IP Bulk Reporter

Instead of reporting IPs individually, you may compile a CSV of reports. This helps reduce bandwidth on both sides. Note: The abuse confidence score of a IP reported this way is not immediately calculated.

The CSV file must be under 2 MB and less than or equal to 10,000 lines, including the headings.

CSV Format Headings required, any order.

  • IP — A valid IPv4 or IPv6 IP address.
  • Categories — At least one category ID. Comma separated for multiple categories. See: Report Categories
  • ReportDate — Date and time of the attack or earliest observance of attack. Any format that strtotime() can process is permitted. However, we strongly recommend a timezoned format such ISO 8601 e.g. 2017-09-08T10:00:37-04:00. A time lacking a timezone is assumed to be in UTC.
  • Comment — A description of the attack. Truncated after 1,024 characters (bytes).

Here is a sample of a valid bulk IP file:

IP,Categories,ReportDate,Comment
89.205.125.160,"18,22",2018-12-18T10:00:37-04:00,"Failed password for invalid user odoo from 89.205.125.160 port 39121 ssh2"
123.183.209.136,"18,22",2018-12-18T11:25:11-04:00,"Did not receive identification string from 123.183.209.136 port 57192"
197.156.104.113,"14,15,18,11,10,21",2018-12-18T16:10:58+04:00,"[SMB remote code execution attempt: port tcp/445]
in blocklist.de:'listed [pop3]'
in SpamCop:'listed'
in sorbs:'listed [web], [spam]'
in Unsubscore:'listed'
*(RWIN=8192)(04:10)"

The Comment must be enclosed in double quotes (") to include commas (,) and new line separators (\n, \r, \r\n). A blacklash (\) is needed to escape the enclosure. It does not escape itself.

Categories must be enclosed if there is more than one.

Every data field must be filled with a valid value.

Max Filesize: 2 MB

Please abide by our reporting policy. Must be signed-in to use bulk reporter.

Collecting the Data

Attacks can easily be harvested from /var/log/secure/ (RedHat/CentOS) or /var/log/auth.log (Debian/Ubuntu). Take a gander at a sample python script we provide. Run the script with your log file as the input and it will generate a submittable CSV file.

e.g.

$ ./parse_logs.py secure.log > reports.csv && curl https://api.abuseipdb.com/api/v2/bulk-report -F [email protected] -H "Key: YOUR_KEY" > output.json

Note: You'll need the pytz module installed. You can install it with pip3 install pytz

If successful, the JSON response lists which reports were accepted and which were rejected. Pipe the output into jq if you'd like to peruse the response.

$ jq . output.json

parse_logs.py

#!/usr/bin/env python3

import os
import sys
import argparse
import re
import csv
from datetime import datetime, timezone
import pytz

def main(arguments):

    parser = argparse.ArgumentParser(
        description=__doc__,
        formatter_class=argparse.RawDescriptionHelpFormatter)
    parser.add_argument('infile', help="Input file", type=argparse.FileType('r'))
    parser.add_argument('-o', '--outfile', help="Output file",
                        default=sys.stdout, type=argparse.FileType('w'))

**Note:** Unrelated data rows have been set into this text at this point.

/-! ## Memory -/

/-- What the DRAM, the capture ring and the scratchpad do (R417 to R419, R421, R422, R424, R425, R428, R429, R432): refreshes are postponed
up to the limit; an idle stack sleeps and a request wakes it; a double-bit error is published; an entry goes to the next ring
offset, unless the ring is frozen; a bank is written by its owner alone and changes owner in a handover that may clear it and
that writes to it wait for. Where the rules leave a
choice it is the model's own (log entries 8 and 34).
It states that HBM_REFRESH, SELF_REFRESH_ENTRY, SELF_REFRESH_EXIT, HBM_PATROL, CAPTURE_WRITE, SCP_HOST_WRITE,
SCP_HANDOVER_START, SCP_HANDOVER_DONE and MARCH_TEST complete, that is that `exec` answers the next state described, under
conditions on the state and the operands alone. -/
def Obligations.MemoryCommands : Prop :=
  (∀ (s : State) (pc n temp : Nat), s.inReset = false → pc < 64 →
    completes (.hbmRefresh pc n temp) s (fun u =>
      if s.hbmRuns (pc / 32) = true then
        let owed := mget 0 s.hbm.postponed pc + 1
        let limit := s.cfgFld Reg.HBM_CTL F.HBM_CTL.REF_POSTPONE
        mget 0 u.hbm.postponed pc = (if s.mayPostpone pc = true then owed - max (min n owed) (owed - limit) else 0)
          ∧ u.fld (Reg.HBM_STAT (pc / 32)) F.HBM_STAT.TEMP_C = min temp 255
          ∧ u.flag (Reg.HBM_STAT (pc / 32)) F.HBM_STAT.HOT = decide (85 < temp)
          ∧ (limit + 1 < owed → u.sticky Src.HBM_REFRESH_LATE = true)
      else u = s))
  ∧ (∀ (s : State) (k : Nat), s.inReset = false → k < 2 →
    completes (.selfRefreshEntry k) s (fun u =>
      (s.cfgFlag Reg.HBM_CTL F.HBM_CTL.SR_EN = false ∨ s.hbmRuns k = false ∨ s.wit.staged ≠ [] ∨ s.wit.panic ≠ none → u = s)
      ∧ (s.cfgFlag Reg.HBM_CTL F.HBM_CTL.SR_EN = true → s.hbmRuns k = true → s.wit.staged = [] → s.wit.panic = none →
          mget 0 s.hbm.lastReq k + max 1 (s.cfgFld Reg.HBM_CTL F.HBM_CTL.SR_IDLE_US) * microsecond ≤ s.now →
          u.flag (Reg.HBM_STAT k) F.HBM_STAT.SELF_REFRESH = true ∧ (∀ e ∈ u.hbm.rows, e.1 % 64 / 32 ≠ k)
            ∧ u.hbm.capRing = s.hbm.capRing)))
  ∧ (∀ (s : State) (k : Nat), s.inReset = false → k < 2 →
    completes (.selfRefreshExit k) s (fun u => u.flag (Reg.HBM_STAT k) F.HBM_STAT.SELF_REFRESH = false
      ∧ mget 0 u.hbm.lastReq k = s.now ∧ ∀ off, off ≠ Reg.HBM_STAT k → u.rd off = s.rd off))
  ∧ (∀ (s : State) (line err : Nat), s.inReset = false → line < 805306368 →
    s.flag (Reg.HBM_STAT (hbmStack (64 * line))) F.HBM_STAT.TRAINED = true →
    completes (.hbmPatrol line err) s (fun u =>
      if isDue (mfind s.hbm.patrolled line) (86400 * second) s.now = false then u = s
      else mfind u.hbm.patrolled line = some s.now
        ∧ if err = 2 then u.fld Reg.HBM_ECC_STAT F.HBM_ECC_STAT.LINE = line ∧ u.flag Reg.HBM_ECC_STAT F.HBM_ECC_STAT.UNCORR = true
            ∧ u.sticky Src.HBM_ECC_UNCORR = true
          else u.rd Reg.HBM_ECC_STAT = s.rd Reg.HBM_ECC_STAT))
  ∧ (∀ (s : State) (reads : List Nat), s.inReset = false → s.flag Reg.HBM_CAP_CFG F.HBM_CAP_CFG.FREEZE = true →
    completes (.captureWrite reads) s (fun u => u = s))
  ∧ (∀ (s : State) (reads : List Nat) (e : CapEntry) (rest : List CapEntry), s.inReset = false →
    s.flag Reg.HBM_CAP_CFG F.HBM_CAP_CFG.FREEZE = false → s.hbm.capStaging = e :: rest →
    completes (.captureWrite reads) s (fun u =>
      let off := s.fld Reg.HBM_CAP_STAT F.HBM_CAP_STAT.WR_OFF
      u.hbm.capStaging = rest
      ∧ (s.captureSize < e.data.length → u.hbm.capRing = s.hbm.capRing ∧ u.regs = s.regs)
      ∧ (off < s.captureSize → off + e.data.length ≤ s.captureSize →
          (∀ i, i < e.data.length → (mget 0 u.hbm.capRing (off + i)).toNat = byteAt e.data i)
          ∧ (∀ a, a < off ∨ off + e.data.length ≤ a → mget 0 u.hbm.capRing a = mget 0 s.hbm.capRing a)
          ∧ u.fld Reg.HBM_CAP_STAT F.HBM_CAP_STAT.WR_OFF
            = (if off + e.data.length = s.captureSize then 0 else off + e.data.length))))
  ∧ (∀ (s : State) (fn a : Nat) (v : Word64) (waits : Nat), s.inReset = false → fn < 2 → s.fnOn fn = true → a % 8 = 0 →
    a < 0x2000000 → s.permits (s.roleOf (.host fn)) 2 ((0x10000000 + a) / 8) 1 = true →
    completes (.scpHostWrite fn a v waits) s (fun u =>
      (s.scpOwns 21 (scpBank a) = false → u.scp = s.scp ∧ u.sticky Src.SCP_OWN_VIOL = true)
      ∧ (s.scpOwns 21 (scpBank a) = true → s.flag (Reg.SCP_OWNER (scpBank a)) F.SCP_OWNER.BUSY = true →
          u.scp = { s.scp with waiting := s.scp.waiting ++ [(a, v.toNat)] } ∧ u.regs = s.regs)
      ∧ (s.scpOwns 21 (scpBank a) = true → s.flag (Reg.SCP_OWNER (scpBank a)) F.SCP_OWNER.BUSY = false →
          u.scpWord a = v.toNat ∧ ∀ x, x < a ∨ a + 8 ≤ x → mget 0 u.scp.mem x = mget 0 s.scp.mem x)))
  ∧ (∀ (s : State) (by_ : Agent) (b : Nat) (v : Word64), b < 256 → s.reaches by_ (Reg.SCP_OWNER b) = true →
    completes (.scpHandoverStart by_ b v) s (fun u =>
      let o := Reg.SCP_OWNER b
      let x := bits v.toNat F.SCP_OWNER.OWNER.hi F.SCP_OWNER.OWNER.lo
      let y := bits v.toNat F.SCP_OWNER.OWNER_B.hi F.SCP_OWNER.OWNER_B.lo
      if s.flag o F.SCP_OWNER.BUSY = false ∧ x ≤ 21 ∧ (240 ≤ b → y ≤ 21) then
        u.flag o F.SCP_OWNER.BUSY = true ∧ u.fld o F.SCP_OWNER.OWNER = x
          ∧ u.fld o F.SCP_OWNER.OWNER_B = (if 240 ≤ b then y else s.fld o F.SCP_OWNER.OWNER_B)
          ∧ mfind u.scp.handing b = some (s.now, bitOf v.toNat 16) ∧ u.scp.mem = s.scp.mem
          ∧ ∀ off, off ≠ o → u.rd off = s.rd off
      else u = s.touch by_))
  ∧ (∀ (s : State) (b : Nat) (t : Stamp) (clear : Bool), s.inReset = false → b < 256 → mfind s.scp.handing b = some (t, clear) →
    completes (.scpHandoverDone b) s (fun u => if clear = true ∧ s.now < t + 1280 * 65536 then u = s
      else u.flag (Reg.SCP_OWNER b) F.SCP_OWNER.BUSY = false ∧ mfind u.scp.handing b = none
      ∧ u.sticky Src.SCP_HANDOVER = true ∧ u.scp.waiting = s.scp.waiting.filter (fun x => scpBank x.1 != b)
      ∧ ((∀ x ∈ s.scp.waiting, scpBank x.1 ≠ b) → ∀ a, mget 0 u.scp.mem a = (if clear = true ∧ scpBank a = b then 0 else mget 0 s.scp.mem a))))
  ∧ (∀ (s : State) (fails taken retest : List Nat), s.inReset = false →
    completes (.marchTest fails taken retest) s (fun u =>
      let tests := isDue s.scp.marchAt microsecond s.now = true ∧ s.flag Reg.SCP_MARCH_CFG F.SCP_MARCH_CFG.EN = true
      (¬ tests → u = s)
      ∧ (tests → u.scp.region = (s.scp.region + 1) % 2048 ∧ u.scp.mem = s.scp.mem ∧ u.scp.marchAt = some s.now
          ∧ (∀ b ∈ taken, b < 256 → 2048 * b + s.scp.region ∈ u.scp.again)
          ∧ ∀ i ∈ fails, i / 2048 < 256 → i % 2048 = s.scp.region → i / 2048 ∉ taken →
            s.flag (Reg.SCP_OWNER (i / 2048)) F.SCP_OWNER.BUSY = false → s.fld (Reg.SCP_OWNER (i / 2048)) F.SCP_OWNER.OWNER ≠ 0 →
            u.flag (Reg.SCP_OWNER (i / 2048)) F.SCP_OWNER.BAD = true ∧ i ∈ u.scp.bad ∧ u.sticky Src.SCP_MARCH_FAIL = true)))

    args = parser.parse_args(arguments)

    # Define field names.
    fieldnames = ['IP', 'Categories', 'Comment', 'ReportDate']
    # Begin CSV output.
    writer = csv.DictWriter(args.outfile, fieldnames=fieldnames)
    writer.writeheader()

     # Initialize empty list to hold addresses
    ipv4_addresses = list()

    for line in args.infile:
        # !! Match this format to your system's format.
        timestamp = "([a-zA-Z]+\s+[0-9]+ [0-9]+:[0-9]+:[0-9]+)"
        ipv4 = "([0-9]{1,3}\.[0-9]{1,3}\.[0-9]{1,3}\.[0-9]{1,3})"
        comment = "(Invalid user [a-zA-Z0-9]+ from " + ipv4 + " port [0-9]+)"

        # The regex of the line we're looking for, built up from component regexps.
        combined_re = timestamp + " .* " + comment

        # Run the regexp.
        matches = re.findall(combined_re, line)
        # If this line is in the format we're looking for,
        if matches:
            # Pull the tuple out of the list.
            matches_flat = matches[0]

            # Remove duplicate addresses from the report.
            if matches_flat[2] not in ipv4_addresses:
                ipv4_addresses.append(matches_flat[2])
            else:
                continue

            ### !!! You may need to update this. ###
            # Parse log datetime to Python datetime object so we can update the timezone.
            # The format string should must your log files. Here we use the default in Debian/Redhat distros.
            attack_datetime = datetime.strptime(matches_flat[0], '%b %d %H:%M:%S')
            # Assume year is the current year.
            attack_datetime = attack_datetime.replace(datetime.now().year)
            # !! Set tzinfo to your system timezone using timezone.
            my_tz = pytz.timezone('America/New_York')
            attack_datetime = attack_datetime.replace(tzinfo=my_tz)

            # Format to ISO 8601 to make it universal and portable.
            attack_datetime_iso = attack_datetime.isoformat()

            # We'll add the categories column statically at this step.
            # Output as a CSV row.
            writer.writerow({
                'IP': matches_flat[2],
                'Categories': "18,22",
                'Comment': matches_flat[1],
                'ReportDate': attack_datetime_iso
            })

if __name__ == '__main__':
    sys.exit(main(sys.argv[1:]))